Lucas Vazquez Topssian
En El malestar en la cultura (1930), Freud señala que toda cultura se funda sobre la renuncia pulsional. Esta renuncia, exigida por el Otro social (la Ley, las normas), genera culpa. Y esta culpa es muchas veces inconsciente: no es por algo que el sujeto haya hecho, sino por haber deseado, incluso sin saberlo. Se trata de una culpa inconsciente, ligada al superyó. Esta culpa se puede leer como una deuda simbólica con el Otro: se le debe haber renunciado, se le debe obediencia, se le debe un sacrificio.
En Tótem y tabú (1913), en el mito del padre de la horda, el parricidio del padre originario genera una culpa transmitida entre generaciones. Los hijos matan al padre, lo comen y luego lo veneran mediante la instauración de la Ley y el tabú del incesto. Esa culpa heredada es una deuda simbólica que se paga a través de la Ley: el superyó, la moral, la prohibición del incesto.
Lacan retoma y reconfigura esta noción en su lectura estructuralista del sujeto, donde podemos rastrear aspectos de "la deuda".
En el seminario "Los escritos técnicos de Freud" (1953-54), y más claramente en "El seminario 4: La relación de objeto" (1956-57), Lacan presenta la deuda simbólica como aquello que surge del ingreso del sujeto en el campo del lenguaje. Se trata de la deuda con el Nombre del Padre.
Cuando el sujeto accede al orden simbólico, lo hace al precio de una pérdida: queda alienado en el significante, pierde algo de su ser. La castración simbólica implica que se le debe algo al Otro: no se es sino a través de ese Otro. La deuda es entonces el efecto de la castración simbólica: el sujeto se constituye debiéndole su ser al Otro del lenguaje.
Se trata de una deuda que no se puede saldar, no es algo que se paga como una cuenta. Es infinita, estructural: no se trata de un acto pasado, sino del hecho mismo de estar marcado por el significante.
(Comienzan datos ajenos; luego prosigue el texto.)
-- ==== Sys2Proof/Tests/Slice0.lean ====
section
/-! SUPPORT. Tests of the model and witnesses of the statements' hypotheses, each on a small state. -/
namespace Sys2Proof.Tests
open Sys2Proof Sys2Proof.Machine

/-! ### A small device: mode SERVE, one stall of Class L on slot 0 -/

/-- A title whose program is the words given. -/
def title (ws : List Nat) : Title :=
  { handle := 1, digest := [], classes := 7, pages := 1, progAt := 0, cartAt := 0, init := [], prog := ws.flatMap (leBytes 2), cart := []
    media := [], save := 0, ucs := none, exts := [] }

/-- Stall 3 of Class L, running on slot 0 with real time far ahead and past its first checkpoint. -/
def stall : Stall :=
  { newStall 3 1 .L false 16 0 0x1F 0 (newBody .L [] [] (newSubs (title []))) with
    f0 := some 0, sched := .running, reasons := [], tick := 10, ckptBound := 1000000, src := { Sources.reset 0 0 with lmFrom := 11 } }

/-- The device with a stall and a program. -/
def dev (st : Stall) (ws : List Nat) : State :=
  { State.reset with
    mode := .serve, held := false, time := 1000000000, titles := [title ws], stalls := [st] }.puts
      [(placeValid 3, 1), (placeL 3, 0), (lmapValid 0, 1), (lmapSlot 0, 0), (atSlot STB_STATE_STATE 0, 1), (atSlot STB_CTL_RUN 0, 1),
       (atSlot RAS_CTL_EN 0, 1), (MEM_CTL_EN, 1), (MEM_CTL_XLAT, 1)]

/-- The checks of wellFormed refuse an operand one past its range, part 1. -/
theorem test_ill_formed_1 : ([.nop 4096, .mov 4096, .xch 4096, .lea 4096,
    .push 4096, .pop 4096, .clr 4096, .swpb 4096,
    .add 4096, .adc 4096, .sub 4096, .sbc 4096,
    .cmp 4096, .neg 4096, .inc 4096, .dec 4096,
    .and 4096, .or 4096, .xor 4096, .not 4096,
    .tst 4096, .sext 4096, .mul 4096, .mulu 4096,
    .div 4096, .divs 4096, .shl 4096, .shr 4096,
    .sar 4096, .rol 4096, .ror 4096, .bit 4096,
    .lda 4096, .sta 4096, .adda 4096, .suba 4096,
    .mpy 4096, .mac 4096, .msu 4096, .rnd 4096] : List Instr).all (fun c => !wellFormed c) = true := by decide

/-- The checks of wellFormed refuse an operand one past its range, part 2. -/
theorem test_ill_formed_2 : ([.sha 4096, .abs 4096, .mvc 4096, .br 4096,
    .jmp 4096, .call 4096, .ret 4096, .reti 4096,
    .dbnz 4096, .dbrc 4096, .ldrc 4096, .rpt 4096,
    .lock 4096, .swi 4096, .wait 4096, .sync 4096,
    .userOpcode 4096, .repetition 4096, .idleStep 4096, .interruptEntry 4096,
    .illegalEntry 4096, .divzeroEntry 4096, .catchUpRead 4096, .stampQueueRelease 4096,
    .translationFault 4096 0 0 0 false false 0, .translationFault 0 0x102000 0 0 false false 0, .translationFault 0 0 (2 ^ 64) 0 false false 0, .translationFault 0 0 0 8 false false 0,
    .faultResolve 4096 0 none, .faultResolve 0 0x102000 none, .ckptPageCopy 4096 0, .ckptPageCopy 0 16384,
    .vblAssert 4096, .lineMatch 4096, .timerExpiry 4096 0, .timerExpiry 0 2,
    .sndPeriodExpiry 4096, .inputVisible 4096, .stallResetApply 4096, .checkpointCapture 4096] : List Instr).all (fun c => !wellFormed c) = true := by decide

/-- The checks of wellFormed refuse an operand one past its range, part 3. -/
theorem test_ill_formed_3 : ([.checkpointComplete 4096, .renderDot 4096, .sliceDeadline 4096, .sliceGrant 17 0,
    .sliceGrant 0 4, .quantumExpiry 4096, .holdEvict 4096, .holdClear 4096,
    .blockedRelease 4096, .parkTimeout 4096, .stbDrain 17 false, .stbFence 17,
    .coreFault 17 0 0, .coreFault 0 4096 0, .coreFault 0 0 8, .storeFault 17 0,
    .storeFault 0 8, .faultPointReached 4096, .stableReset 17 false, .ucsValidate 17 0,
    .ucsValidate 0 16, .ucsRelease 17 0, .ucsRelease 0 16, .cmpCommit 16384,
    .commitTakeEffect 16384, .bedRebuildComplete 16384, .composeSlice 16384, .sliceLateLimit 16384,
    .monUnderrun 4096 0, .monUnderrun 0 8192, .codingRowStart 25, .codingRowDone 25,
    .encRowWatchdog 25, .encCoreFault 25 0, .encCoreFault 0 16, .beamSample 4096,
    .graphSample 4096, .audSwap 4096 false, .audioFrameForm 4096 [], .hodStart 4096 0] : List Instr).all (fun c => !wellFormed c) = true := by decide

/-- The checks of wellFormed refuse an operand one past its range, part 4. -/
theorem test_ill_formed_4 : ([.hodStart 0 8, .hodHalt 4096 0, .hodHalt 0 8, .hodResume 4096 0,
    .hodResume 0 8, .hodClear 4096 0, .hodClear 0 8, .brickRead 4096 0,
    .brickRead 0 8, .brickWrite 4096 0, .brickWrite 0 8, .blitCopy 4096 0,
    .blitCopy 0 8, .blitFill 4096 0, .blitFill 0 8, .brickQuery 4096 0,
    .brickQuery 0 8, .setpos 4096 0, .setpos 0 8, .seek 4096 0,
    .seek 0 8, .flush 4096 0, .flush 0 8, .setdst 4096 0,
    .setdst 0 8, .brickGoto 4096 0, .brickGoto 0 8, .brickWait 4096 0,
    .brickWait 0 8, .waitComplete 4096 0, .waitComplete 0 8, .brickNop 4096 0,
    .brickNop 0 8, .brickPost 4096 0, .brickPost 0 8, .brickPause 4096 0,
    .brickPause 0 8, .brickComplete 4096 0, .brickComplete 0 8, .hodLoop 4096 0] : List Instr).all (fun c => !wellFormed c) = true := by decide

/-- The checks of wellFormed refuse an operand one past its range, part 5. -/
theorem test_ill_formed_5 : ([.hodLoop 0 8, .hodUnit 4096 0, .hodUnit 0 8, .linkDeliveryVisible 4096,
    .hodHstart 64, .hodHhalt 64, .hodHresume 64, .hodHclear 64,
    .hodHostUnit 64 none false, .hodHgrantWrite false 64, .hodAssign 4096 0 0, .hodAssign 0 8 0,
    .hodAssign 0 0 16, .movChPi 8 0, .movChPi 0 4096, .dma 8 none,
    .planePack 8 none, .planeUnpack 8 none, .interleave 8 none, .deinterleave 8 none,
    .fill 8 none, .bcopy 8 none, .bconvert 8 none, .moverStallAccess 8,
    .movFaultResume 8, .movHalt 8, .memInval 4096 0 false false, .memInval 0 16384 false false,
    .hbmUe (2 ^ 40) 0 0, .hbmUe 0 8 0, .hbmUe 0 0 32768, .scrubRead (2 ^ 40) 0,
    .scrubRead 0 4, .portTrained 8, .portFail 8, .frameReceive 8 0 []] : List Instr).all (fun c => !wellFormed c) = true := by decide

/-- The checks of wellFormed refuse an operand one past its range, part 6. -/
theorem test_ill_formed_6 : ([.rtcpSrSend 16384, .packetSend false 16384, .recordRead false 16384, .helloSend 8,
    .routeTimeout 8 0, .routeTimeout 0 (2 ^ 20), .ackTimer (2 ^ 20), .nakTimer (2 ^ 20),
    .retransmitTimeout (2 ^ 20), .peerUnreachable (2 ^ 20), .yrdLoad 4 0, .yrdLoad 0 16384,
    .migrationPark 4096, .migrateReady false 4096 0 0 [] false none, .migrateReady false 0 (2 ^ 20) 0 [] false none, .migrateReady false 0 0 65536 [] false none,
    .migrateCommit 4096, .commitAck 4096, .rngSqTail 9 0, .rngSqTail 0 4096,
    .rngCqHead 9 0, .rngCqHead 0 4096, .sqRepoll 9, .sqEntryFetch 9 none,
    .sqEntryFetch 0 (some [0]), .jobStart 9, .ringNop 9, .ringControl none false false 65536 none,
    .toDevice 9 [], .fromDevice 9 0, .fromDevice 0 (2 ^ 32), .rxBuffer 9,
    .hostioTx 9 none, .jobComplete 9, .ringDelivery 9 false, .rxJobTimeout 9,
    .portReset 4, .packageCheck (2 ^ 40), .firmwareReady (2 ^ 17) 0, .firmwareReady 0 (2 ^ 25)] : List Instr).all (fun c => !wellFormed c) = true := by decide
Por eso, en el Seminario 7 (La ética del psicoanálisis), Lacan vincula esta deuda con la imposibilidad de realizar el goce, con la falta estructural, y también con lo Real.
Veamos un caso mínimo...
Un paciente que se siente constantemente en deuda con sus padres, o con la sociedad, puede estar expresando una forma desplazada de esa deuda simbólica. El análisis no busca que "pague" esa deuda, sino que se subjetive respecto a ella: ¿de qué se siente culpable? ¿Qué cree que el Otro le exige? ¿Cómo responde su deseo a esa falta estructural?
Incidencia de la época
Ahora bien: Existe una correlación muy sugerente y potente entre la deuda simbólica estructural del sujeto y la forma en que la economía contemporánea se organiza en torno al régimen de deuda. Esta relación fue explorada por varios autores contemporáneos (como Lazzarato, Dardot & Laval, o Zizek), y permite pensar cómo la estructura del psiquismo en el campo del Otro simbólico encuentra una suerte de eco o refuerzo en el lazo social actual.
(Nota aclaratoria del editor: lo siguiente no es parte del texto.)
-- ==== Sys2Proof/Word.lean ====
section
/-! DEFINITION. The word types of the block: a 32-bit element or register, an 8-bit element, a 40-bit weight, a bit string. -/

namespace Sys2Proof

/-- A register, a command word, or one element of FREQ, TREE or CODE (REG_W = 32, R7, R60). -/
abbrev Word := BitVec 32

/-- A symbol, or one element of IN, OUT or PBITS (SYM_W = 8, R7, R60). -/
abbrev Byte := BitVec 8

/-- A node's weight (WGT_W = 40, R23). -/
abbrev Weight := BitVec 40

/-- A bit string of R10: the head is the leftmost bit, index 0, the first produced or consumed. -/
abbrev BitString := List Bool

end Sys2Proof
end

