-- ==== Sys2Proof/Machine/Housekeeping.lean ====
section
/-! DEFINITION. The housekeeping commands HNOP (R253) and HCLR (R254). -/

namespace Sys2Proof.Machine

/-- HNOP (R253): succeeds and does nothing else. -/
def execHnop (s : State) : Host.Outcome State Fault Refusal := runCommand .hnop (fun t => .ok t) s

/-- HCLR (R254): ends the session. It ends in IDLE, so it does not run in the frame of R250. -/
def execHclr (s : State) : Host.Outcome State Fault Refusal :=
  .next { [DerivedStore.freq, .tree, .code, .pbits, .out].foldl invalidate s with
    sticky := 0, ecode := none, errinfo := 0, state := .idle, lastop := Instr.hclr.opcode }

end Sys2Proof.Machine
end

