-- ==== Sys2Proof/Machine/Dispatch.lean ====
section
/-! DEFINITION. One arm per command. -/

namespace Sys2Proof.Machine

/-- The meaning of a command issued in a state (R250). -/
def exec (i : Instr) (s : State) : Host.Outcome State Fault Refusal :=
  match i with
  | .hnop => Sys2Proof.Machine.execHnop s
  | .hclr => Sys2Proof.Machine.execHclr s
  | .fcnt => Sys2Proof.Machine.execFcnt s
  | .tbld => Sys2Proof.Machine.execTbld s
  | .cgen => Sys2Proof.Machine.execCgen s
  | .bpack => Sys2Proof.Machine.execBpack s
  | .bunpk => Sys2Proof.Machine.execBunpk s
  | .hdecT => Sys2Proof.Machine.execHdecT s
  | .hdecR => Sys2Proof.Machine.execHdecR s
  | .henc => Sys2Proof.Machine.execHenc s
  | .hdcmpT => Sys2Proof.Machine.execHdcmpT s
  | .hdcmpR => Sys2Proof.Machine.execHdcmpR s

end Sys2Proof.Machine
end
Como dijimos antes, para Lacan, el sujeto está estructuralmente en falta, castrado por el lenguaje, y esa falta se traduce como una deuda simbólica con el Otro. Es una deuda impagable, no cuantificable, ligada al deseo y a la imposibilidad de completarse. Esta deuda es el efecto de haber sido hablado, deseado, significado: el sujeto le debe su ser al significante.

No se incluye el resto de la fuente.